Os dados do Codace confirmando que o PIB de 2020 já estava fraco no começo do ano contradizem o discurso do ministro da Economia, Paulo Guedes, que sempre fala em suas apresentações ao mercado de que a economia brasileira estava “decolando” neste ano, mas o “avião foi abatido” pela crise provocada pela covid-19. 

 

“O ministro tem errado todas as previsões que ele tem feito para o mercado e o estudo do Codace, confirma o fato de que Guedes não acerta uma”, destacou o economista José Luis Oreiro, professor da Universidade de Brasília (UnB). Ele citou vários equívocos da equipe econômica que viraram piada no meio acadêmico e do mercado ao tentarem reinventar a roda da macroeconomia, como tentar separar o PIB público do PIB privado e, recentemente, incluir o deficit fiscal na conta de carga tributária.

 

Vale ressaltar que a pandemia de covid-19, denominada de “gripezinha” pelo presidente Jair Bolsonaro (que ainda insiste em rebater visões científicas sobre o tema), está colocando o mundo na maior recessão da história e já matou mais de 57 mil brasileiros e mais de 500 mil pessoas no mundo.
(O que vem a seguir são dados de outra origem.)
/-- A write of a register under 06 R190 to R197; none where they forbid it. The bundle at a new pc is none that BRK halted. -/
def State.regSet (s : State) (c cls num : Nat) (v : BitVec 1152) : Option State :=
  let half := s.halfWidth c
  let put (t : Tgt) : Option State := some (s.modCore c fun k => applyPW half k ⟨0, 0, 0, t, v.setWidth 512⟩)
  match cls with
  | 0 => if num < 64 then put (.s (BitVec.ofNat 6 num)) else none
  | 1 => if num < 16 then put (.a (BitVec.ofNat 4 num)) else none
  | 2 => if num < 32 then put (.v (BitVec.ofNat 5 num) (BitVec.allOnes 16)) else none
  | 3 => if 0 < num ∧ num < 8 then put (.p (BitVec.ofNat 3 num)) else none
  | 4 =>
    if num < 4 then
      some (s.modCore c fun k =>
        { k with va := tset 0 k.va num (if half then ((tget 0 k.va num) >>> 576) <<< 576 ||| (v.setWidth 576).setWidth 1152 else v) })
    else none
  | 5 =>
    if srWrites num && !(num == 0 && (v.setWidth 32 : Word) &&& ~~~(BitVec.ofNat 32 flgAll) != 0) then put (srTgt num) else none
  | 6 => some (s.modCore c fun k => { k with pc := v.setWidth 32, brkSkip := false })
  | _ => none

/-- REGGET. -/
def monRegget (ch : MonChan) (tag core cls num : Byte) (s : State) : State :=
  s.monCore ch 7 tag core [cls, num] true (s.regGet core.toNat cls.toNat num.toNat).isSome fun s c =>
    s.monReply ch 7 tag mOK false ((s.regGet c cls.toNat num.toNat).getD [])

/-- REGSET. -/
def monRegset (ch : MonChan) (tag core cls num : Byte) (value : BitVec 1152) (s : State) : State :=
  s.monCore ch 8 tag core (cls :: num :: 0 :: bytesOf value.toNat (classBytes cls.toNat)) true (s.regSet core.toNat cls.toNat num.toNat value).isSome fun s c =>
    ((s.regSet c cls.toNat num.toNat value).getD s).monReply ch 8 tag mOK false []

/-! ## INFO, BAUD, the erase -/

/-- INFO: `DBG_STAT` and the RESULT of IDENT. -/
def monInfo (ch : MonChan) (tag : Byte) (s : State) : State :=
  s.monDo ch (monHead 0 tag) true false fun s =>
    s.monReply ch 0 tag mOK false [s.regValue A.dbgStat, BitVec.ofNat 32 s.identWord, BitVec.ofNat 32 (s.identWord / 2 ^ 32)]

/-- BAUD: the reply is sent at the old rate, which the new one follows (R560). -/
def monBaud (ch : MonChan) (tag rate : Byte) (s : State) : State :=
  s.monDo ch (monHead 9 tag ++ [rate]) (rate.toNat ≤ 4) false fun s => (s.setFld A.mspCfg 0 3 rate.toNat).monReply ch 9 tag mOK false []

/-- The erase has written 0 to a range of control words. -/
def State.zeroRegs (s : State) (p : Nat → Bool) : State := { s with regs := s.regs.filter (fun e => !p e.1) }

/-- Words that the erase writes: the descriptor table, the sequencers' programs and d registers. -/
def erased (off : Nat) : Bool :=
  (0x200000 ≤ off && off < 0x230000) ||
  (0x700000 ≤ off && off < 0x800000 && ((0x100 ≤ off % 0x8000 && off % 0x8000 < 0x140) || 0x4000 ≤ off % 0x8000))

/-- What a core or a bench still holds of erased memory and of its owners: far-window lines (00 R3), and reservations on banks
whose owner changes (07 R268). -/
def State.forget (s : State) : State :=
  let s1 := (s.cores.map (fun e => e.1)).foldl (fun s c => s.modCore c fun k => { k with res := none }) s
  (List.range 12).foldl (fun s b => s.fwcInvalidate b (fun _ => true)) s1

/-- DEBUG_OPENED (R567): the erase ends; debug is OPEN, source 1016. -/
def debugOpened (s : State) : State :=
  if s.fld A.dbgStat 0 2 ≠ 2 then s
  else
    let s1 := ((s.wipe 0 bankEnd).wipe farBase (farEnd - farBase)).zeroRegs erased
    let s2 := (List.range 384).foldl (init := s1) fun s n =>
      (s.setReg (bankReg A.bankOwn n) 0xFFFF).setBank n { s.bank n with chg := none, next := none }
    let s3 := { s2.forget with cfgUe := s2.cfgUe.filter (fun e => e.1 != 3), sys := { s2.sys with keys := [] } }
    (s3.setFld A.dbgStat 0 2 3).raise 1016 0 0
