-- ==== Sys2Proof/Machine/Dispatch.lean ====
section
/-! DEFINITION. One arm per command: the meaning it calls. -/

namespace Sys2Proof.Machine
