/-- The operation of a well-formed core command, with its core and P as given; a command that is no core operation has none.
GEND's cycle is not encoded. -/
def encodeOp (p : Bool) (i : Instr) : Option (CoreId × RawOp) :=
  match i with
  | .add c x => some (c, encX p 0x00 0 x)
  | .addc c x => some (c, encX p 0x01 0 x)
  | .sub c x => some (c, encX p 0x02 1 x)
  | .subc c x => some (c, encX p 0x03 0 x)
  | .adds c x => some (c, encX p 0x04 0 x)
  | .subs c x => some (c, encX p 0x05 0 x)
  | .and c x => some (c, encX p 0x06 2 x)
  | .or c x => some (c, encX p 0x07 3 x)
  | .xor c x => some (c, encX p 0x08 4 x)
  | .andn c x => some (c, encX p 0x09 0 x)
  | .shl c x => some (c, encX p 0x0A 0 x)
  | .shr c x => some (c, encX p 0x0B 0 x)
  | .sar c x => some (c, encX p 0x0C 0 x)
  | .min c x => some (c, encX p 0x0D 0 x)
  | .max c x => some (c, encX p 0x0E 0 x)
  | .minu c x => some (c, encX p 0x0F 0 x)
  | .maxu c x => some (c, encX p 0x10 0 x)
  | .mul c x => some (c, encX p 0x11 0 x)
  | .mulh c x => some (c, encX p 0x12 0 x)
  | .mulq c x => some (c, encX p 0x13 0 x)
  | .mulw c x => some (c, encX p 0x14 0 x)
  | .div c x => some (c, encX p 0x15 0 x)
  | .divs c x => some (c, encX p 0x16 0 x)
  | .divu c x => some (c, encX p 0x17 0 x)
  | .rem c x => some (c, encX p 0x18 0 x)
  | .remu c x => some (c, encX p 0x19 0 x)
  | .neg c x => some (c, encUnary p 0x00 x)
  | .negs c x => some (c, encUnary p 0x01 x)
  | .abs c x => some (c, encUnary p 0x02 x)
  | .abss c x => some (c, encUnary p 0x03 x)
  | .not c x => some (c, encUnary p 0x04 x)
  | .clz c x => some (c, encUnary p 0x05 x)
  | .sext8 c x => some (c, encUnary p 0x06 x)
  | .sext16 c x => some (c, encUnary p 0x07 x)
  | .sext24 c x => some (c, encUnary p 0x08 x)
  | .rnd24 c x => some (c, encUnary p 0x09 x)
  | .popc c x => some (c, encUnary p 0x0A x)
  | .cmp c x => some (c,
      encLong p (4 + x.slot.val) x.cond (x.pd.toNat + 2 ^ 3 * x.cc.toNat + 2 ^ 6 * x.ra.toNat + 2 ^ 12 * x.rb.toNat + 2 ^ 18 * 0x1B))
  | .cmpi c x => some (c,
      encLong p (4 + x.slot.val) x.cond (x.ra.toNat + 2 ^ 6 * x.pd.toNat + 2 ^ 9 * x.cc.toNat + 2 ^ 12 * x.imm.toNat + 2 ^ 18 * 0x1F))
  | .addi c x => some (c,
      if x.short then encShort p (4 + x.slot.val) (6 + 2 ^ 3 * x.rd.toNat + 2 ^ 7 * (x.imm.toNat % 16))
      else encLong p (4 + x.slot.val) x.cond (x.rd.toNat + 2 ^ 6 * x.imm.toNat + 2 ^ 18 * 0x1C))
  | .logi c x => some (c,
      encLong p (4 + x.slot.val) x.cond (x.rd.toNat + 2 ^ 6 * x.lf.toNat + 2 ^ 8 * x.imm.toNat + 2 ^ 18 * 0x1D))
  | .shifti c x => some (c,
      encLong p (4 + x.slot.val) x.cond (x.rd.toNat + 2 ^ 6 * x.sf.toNat + 2 ^ 8 * x.amt.toNat + 2 ^ 18 * 0x1E))
  | .shli c x => some (c, encShort p (4 + x.slot.val) (7 + 2 ^ 3 * x.rd.toNat + 2 ^ 7 * x.imm.toNat))
  | .ldb c x => some (c, encL p 0x00 0 x)
  | .ldbu c x => some (c, encL p 0x01 0 x)
  | .ldh c x => some (c, encL p 0x02 0 x)
  | .ldhu c x => some (c, encL p 0x03 0 x)
  | .ldw c x => some (c, encL p 0x04 0 x)
  | .ldd c x => some (c, encL p 0x05 0 x)
  | .stb c x => some (c, encL p 0x06 0 x)
  | .sth c x => some (c, encL p 0x07 0 x)
  | .stw c x => some (c, encL p 0x08 1 x)
  | .std c x => some (c, encL p 0x09 0 x)
  | .ldwp c x => some (c, encL p 0x0A 2 x)
  | .stwp c x => some (c, encL p 0x0B 3 x)
  | .lddp c x => some (c, encL p 0x0C 0 x)
  | .stdp c x => some (c, encL p 0x0D 0 x)
  | .ldwx c x => some (c, encL p 0x0E 0 x)
  | .stwx c x => some (c, encL p 0x0F 0 x)
  | .segld c x => some (c, encL p 0x10 0 x)
  | .ldx c x => some (c, encL p 0x11 0 x)
  | .stx c x => some (c, encL p 0x12 0 x)
  | .lock c x => some (c, encL p 0x13 0 x)
  | .vld c x => some (c, encLong p x.slot.val x.cond (encV 0x18 x + 2 ^ 18 * x.pg.toNat + 2 ^ 21 * b2n x.pm))
  | .vst c x => some (c, encLong p x.slot.val x.cond (encV 0x19 x + 2 ^ 18 * x.pg.toNat + 2 ^ 21 * b2n x.pm))
  | .vldbc c x => some (c, encLong p x.slot.val x.cond (encV 0x1E x + 2 ^ 18 * x.pg.toNat + 2 ^ 21 * b2n x.pm))
  | .vlds c x => some (c, encLong p x.slot.val x.cond (encV 0x1A x + 2 ^ 18 * x.pg.toNat + 2 ^ 21 * x.nf.toNat))
  | .vsts c x => some (c, encLong p x.slot.val x.cond (encV 0x1B x + 2 ^ 18 * x.pg.toNat + 2 ^ 21 * x.nf.toNat))
  | .vgth c x => some (c, encLong p x.slot.val x.cond (encV 0x1C x + 2 ^ 9 * x.pg.toNat + 2 ^ 18 * x.vi.toNat))
  | .vsct c x => some (c, encLong p x.slot.val x.cond (encV 0x1D x + 2 ^ 9 * x.pg.toNat + 2 ^ 18 * x.vi.toNat))
  | .constant c x => some (c, encLong p 7 x.cond (2 * b2n x.hi + 2 ^ 2 * x.rd.toNat + 2 ^ 7 * x.imm.toNat))
  | .mov c x => some (c, if !x.short then encK p 0 x.cond (x.rd.toNat + 2 ^ 6 * x.ra.toNat)
      else if x.slot = 7 then encShort p 7 (1 + 2 ^ 2 * x.rd.toNat + 2 ^ 6 * x.ra.toNat)
      else encShort p x.slot.val (5 + 2 ^ 3 * x.rd.toNat + 2 ^ 7 * x.ra.toNat))
  | .movsr c x => some (c, encK p 1 x.cond (b2n x.dir + 2 * x.r.toNat + 2 ^ 7 * x.sr.toNat))
  | .mova c x => some (c, encK p 2 x.cond (x.af.toNat + 2 ^ 2 * x.a.toNat + 2 ^ 6 * (x.r.toNat + x.imm.toNat)))
  | .pop c x => some (c, encK p 3 x.cond (x.pd.toNat + 2 ^ 3 * x.pa.toNat + 2 ^ 6 * x.pb.toNat + 2 ^ 9 * x.pfn.toNat))
  | .pmov c x => some (c, encK p 4 x.cond (b2n x.dir + 2 * x.p.toNat + 2 ^ 4 * x.rp.toNat))
  | .movi c x => some (c, encShort p 7 (2 ^ 2 * x.rd.toNat + 2 ^ 6 * x.imm.toNat))
  | .pnot c x => some (c, encShort p 7 (2 + 2 ^ 2 * x.pd.toNat + 2 ^ 5 * x.pa.toNat))
  | .nop c x => some (c, encSys p 0 x)
  | .gend c x _ => some (c, encSys p 1 x)
  | .wait c x => some (c, encSys p 2 x)
  | .isync c x => some (c, encSys p 3 x)
  | .fence c x => some (c, encSys p 4 x)
  | .swev c x => some (c, encSys p 5 x)
  | .brk c x => some (c, encSys p 6 x)
  | .br c x => some (c, encLong p 6 x.cond (1 + 2 ^ 3 * b2n x.annul + 2 ^ 4 * x.disp.toNat))
  | .bri c x => some (c, encLong p 6 x.cond (2 + 2 ^ 3 * b2n x.annul + 2 ^ 4 * x.rs.toNat))
  | .brs c x => some (c, encShort p 6 (2 ^ 2 * x.disp.toNat))
  | .call c x => some (c, encLong p 6 x.cond (3 + 2 ^ 3 * x.at_.toNat + 2 ^ 7 * x.mask.toNat))
  | .ret c x => some (c, encLong p 6 x.cond (4 + 2 ^ 7 * x.mask.toNat))
  | .loop c x => some (c,
      encLong p 6 x.cond (5 + 2 ^ 3 * x.lv.toNat + 2 ^ 5 * b2n x.ci + 2 ^ 6 * x.cnt.toNat + 2 ^ 14 * x.len.toNat))
  | .vadd c x => some (c, encM p 0x00 0 x)
  | .vsub c x => some (c, encM p 0x01 0 x)
  | .vadds c x => some (c, encM p 0x02 0 x)
  | .vsubs c x => some (c, encM p 0x03 0 x)
  | .vand c x => some (c, encM p 0x04 0 x)
  | .vor c x => some (c, encM p 0x05 0 x)
  | .vxor c x => some (c, encM p 0x06 0 x)
  | .vshl c x => some (c, encM p 0x07 0 x)
  | .vshr c x => some (c, encM p 0x08 0 x)
  | .vsar c x => some (c, encM p 0x09 0 x)
  | .vmin c x => some (c, encM p 0x0A 0 x)
  | .vmax c x => some (c, encM p 0x0B 0 x)
  | .vmulq c x => some (c, encM p 0x0C 5 x)
  | .vmul c x => some (c, encM p 0x0D 0 x)
  | .vfadd c x => some (c, encM p 0x17 1 x)
  | .vfsub c x => some (c, encM p 0x18 0 x)
  | .vfmul c x => some (c, encM p 0x19 2 x)
  | .vfma c x => some (c, encM p 0x1A 0 x)
  | .vfms c x => some (c, encM p 0x1B 0 x)
  | .vfmin c x => some (c, encM p 0x1C 0 x)
  | .vfmax c x => some (c, encM p 0x1D 0 x)
  | .vneg c x => some (c, encVun p 0x00 x)
  | .vnegs c x => some (c, encVun p 0x01 x)
  | .vabs c x => some (c, encVun p 0x02 x)
  | .vabss c x => some (c, encVun p 0x03 x)
  | .vnot c x => some (c, encVun p 0x04 x)
  | .vmov c x => some (c, encVun p 0x05 x)
  | .vclz c x => some (c, encVun p 0x06 x)
  | .vsext24 c x => some (c, encVun p 0x07 x)
  | .vrnd24 c x => some (c, encVun p 0x08 x)
  | .vcvtqf c x => some (c, encVun p 0x09 x)
  | .vcvtfq c x => some (c, encVun p 0x0A x)
  | .vcvtif c x => some (c, encVun p 0x0B x)
  | .vcvtfi c x => some (c, encVun p 0x0C x)
  | .vfneg c x => some (c, encVun p 0x0D x)
  | .vfabs c x => some (c, encVun p 0x0E x)
  | .vcmp c x => some (c,
      encLong p (2 + x.slot.val) x.cond (x.pd.toNat + 2 ^ 3 * x.cc.toNat + 2 ^ 6 * x.va.toNat + 2 ^ 11 * x.vb.toNat + 2 ^ 18 * 0x0F))
  | .vfcmp c x => some (c,
      encLong p (2 + x.slot.val) x.cond (x.pd.toNat + 2 ^ 3 * x.cc.toNat + 2 ^ 6 * x.va.toNat + 2 ^ 11 * x.vb.toNat + 2 ^ 18 * 0x1F))
  | .vmacq c x => some (c, encAcc p 0x10 (4 + 2 ^ 3 * x.va.toNat + 2 ^ 7 * x.vb.toNat) x)
  | .vmsuq c x => some (c, encAcc p 0x11 (4 + 2 ^ 3 * x.va.toNat + 2 ^ 7 * x.vb.toNat) x)
  | .vmaci c x => some (c, encAcc p 0x12 (4 + 2 ^ 3 * x.va.toNat + 2 ^ 7 * x.vb.toNat) x)
  | .vacz c x => some (c, encAcc p 0x15 (6 + 2 ^ 3 * x.vac.toNat) x)
  | .vacx c x => some (c,
      encLong p (2 + x.slot.val) x.cond (x.vr.toNat + 2 ^ 5 * x.vac.toNat + 2 ^ 7 * x.sh.toNat + 2 ^ 15 * x.pg.toNat + 2 ^ 18 * 0x13))
  | .vacr c x => some (c,
      encLong p (2 + x.slot.val) x.cond (x.vr.toNat + 2 ^ 5 * x.vac.toNat + 2 ^ 7 * x.sh.toNat + 2 ^ 15 * x.pg.toNat + 2 ^ 18 * 0x14))
  | .vbcst c x => some (c, encXfer p 0 x)
  | .vins c x => some (c, encXfer p 1 x)
  | .vext c x => some (c, encXfer p 2 x)
  | .vlbc c x => some (c, encXfer p 3 x)
  | .vfsum c x => some (c, encXfer p 4 x)
  | .fadd c x => some (c, encF p 0 x)
  | .fsub c x => some (c, encF p 1 x)
  | .fmul c x => some (c, encF p 2 x)
  | .fma c x => some (c, encF p 3 x)
  | .fmin c x => some (c, encF p 4 x)
  | .fmax c x => some (c, encF p 5 x)
  | .fcmp c x => some (c, encF p 6 x)
  | .grainBoundary _ _ _ | .domainLock _ _ | .grainHoldover _ _ _ | .grainAcquireTimeout _ | .resync _ | .grainStep _ _
  | .domainEnable _ _ | .domainDisable _ _ | .rdGcntRead _ _ | .rdBtimeRead _ _ | .fabricGrainStart _ _
  | .benchGrainStart _ | .triggerFire _ | .triggerLatest _ | .coreDeadline _ | .egressLoad _ _ _
  | .slotReceive _ _ _ _ | .frameMark _ _ _ | .bclkLoss _ | .cgEnable _ _ | .cgDisable _ _ | .slotmapPageWrite _ _ _ _
  | .slotmapChangeover _ | .schedCarry _ _ _ _ | .watchCarry _ _ | .pushCarry _ | .egressCarry _ _ _ _
  | .fabricBankWrite _ _ _ _ _ | .routePageWrite _ _ _ | .fathomGroupIssue _ | .fathomOutput _ _ | .fathomDeadline _
  | .fathomPageWrite _ _ _ | .bankOwnWrite _ _ _ | .handoverEffect _ | .bankPwrWrite _ _ _ | .bankPowerChangeDone _
  | .hostWindowAccess _ _ _ _ | .bundleIssue _ _ | .lockEnd _ | .storeBufferWrite _ | .farWindowFill _
  | .otherBenchReturn _ _ | .tdigSend _ | .eventRaise | .coalesceWindowEnd _ | .eventStart | .eventProgramStart _
  | .waitWake _ | .evtClaimRead _ _ | .evtDoneWrite _ _ | .evtPendWrite _ _ | .evtGdisWrite _ _
  | .classCHoldoffEnd _ | .classHHoldoffEnd _ | .eventRecordWrite | .sqFetch _ _ | .completionWrite | .queueSignal _
  | .doorbell _ _ _ | .queueEnableWrite _ _ _ | .queueDisableWrite _ _ _ | .seqclr _ _ | .queueDrained _
  | .queueError _ _ | .hostIfrstWrite _ _ | .functionLevelReset _ | .ifrstDone _ _ | .perstNAssert | .d3hotEntry _ _
  | .d0Return _ | .pmeResend _ | .linkState _ _ _ _ _ | .hostFrameTx _ _ _ _ | .hostFrameRx _ _ _ _ _ _ | .cmdNop _ _
  | .ident _ _ | .time _ _ | .interfaceReset _ _ | .unitReset _ _ | .loadImage _ _ | .loadImageCopyDone _ _
  | .startCore _ _ | .stopCore _ _ | .bankAssign _ _ | .paramWrite _ _ | .routeCommit _ _ | .taplistCommit _ _
  | .slotmapCommit _ _ | .netstreamCommit _ _ | .chainstreamCommit _ _ | .dmaStart _ _ | .dmaStop _ _
  | .domainResync _ _ | .timeConfig _ _ | .queueSet _ _ | .queueEnable _ _ | .queueSeqclr _ _ | .propose _ _
  | .concur _ _ | .withdraw _ _ | .protectLapsed _ | .pair _ _ | .unpair _ _ | .takeoverDrill _ _ | .spallSet _ _
  | .spallStatus _ _ | .unlock _ _ | .monitor _ _ | .ethFrameReceive _ _ _ _ _ | .syncTimeout _ | .linkChange _ _
  | .netEgressLoad _ | .ethFrameTransmit _ _ | .netCbsWrite _ _ _ | .gclChange _ _ | .gateListSwitch _ _
  | .netUtimeRead _ | .chainPortUp _ _ | .chainPortDown _ | .portDelayMeasure _ _ | .nak _ _ | .badFrame _ _
  | .retransmitTimeout _ | .retryExhausted _ | .mark _ _ _ _ _ | .hb _ _ _ _ _ _ | .take _ _ _ _
  | .fenceFrame _ _ _ _ _ | .relay _ _ _ _ | .prep _ _ _ _ _ _ _ _ | .acc _ _ _ | .rej _ _ _ _ | .commit _ _ _
  | .abort _ _ _ | .tsamp _ _ _ | .tdig _ _ _ _ _ | .strm _ _ | .strmFlush _ | .cmd _ _ _ _ _ | .cpl _ _ _ _
  | .enumToken _ _ _ | .enumDone _ _ _ | .enumRequest _ | .chCtlEnum | .silencedRelease | .twinDriveOn | .dmaEnd _ _
  | .seti _ _ | .seth _ _ | .aluiAdd _ _ | .aluiXor _ _ | .move _ _ | .move2d _ _
  | .dmaTransactionComplete _ _ _ _ _ | .waitg _ _ | .waitgEnd _ | .dlvb _ _ _ | .dlve _ _ | .dmaDeadline _
  | .dmaFence _ _ | .jmp _ _ | .loopd _ _ | .hand _ _ | .rel _ _ | .signal _ _ | .inval _ _ | .dmaGo _ _
  | .dmaCtlStop _ _ | .dmaErraddrRead _ _ | .fwcInv _ | .fwcInvalidateDone _ | .scrubRead _ | .farStack _
  | .fmUeaddrRead _ _ | .powerOnReset _ | .resetNAssert _ | .bootReady | .benchRst _ | .benchResetDone _
  | .coreResetDone _ | .sysPwrWrite _ | .powerStateChangeDone | .benchPwrWrite _ _ | .benchPowerChangeDone _
  | .benchClkWrite _ _ | .benchPllLock _ | .thermalWarn _ _ | .thermalTrip _ _ | .railFault _ | .clockUnlock _
  | .clockRelock _ | .refLoss | .foremanRestart _ | .configUe _ _ | .mspFrameReceive _ | .mbxGo _ | .info _ _
  | .read _ _ _ _ _ _ | .write _ _ _ _ _ _ | .halt _ _ _ | .coreHalted _ | .resume _ _ _ | .step _ _ _ _
  | .feed _ _ _ _ | .regget _ _ _ _ _ | .regset _ _ _ _ _ _ | .baud _ _ _ | .debugOpened | .katChunkStart _
  | .katChunkDone _ _ | .stripeBorrow _ _ | .stripeRelease _ | .fabricProbe _ _ | .probeReturn _ _ _ _
  | .counterReadClear _ _ _ | .registerWrite _ _ _ | .partnerSignalDetect _ | .referenceReturn | .thermalResetHoldEnd
  | .reportIntervalEnd _ | .controlLoadReturn _ | .perstNRelease => none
Especialistas não cansam de alertar para os riscos do afrouxamento precipitado na maioria das cidades do país e as consequências na economia.

 

Diante do agravamento das consequências da covid-19 pelo mundo, as novas projeções do Fundo Monetário Internacional (FMI), estima que o PIB global deverá encolher 4,9% neste ano, e o tombo do PIB brasileiro será quase o dobro: 9,1%. Na semana passada, o Banco Central alterou de estabilidade para queda de 6,4% a previsão de queda do PIB brasileiro em 2020.

 

Em março, o professor da UnB previa queda de 10% no PIB. “Essa era o percentual que os economistas da Espanha estavam prevendo para o país europeu e, como aquela economia é parecida com a brasileira, porque é baseada em serviços, não havia como não prever uma queda brusca desse tamanho”, disse Oreiro.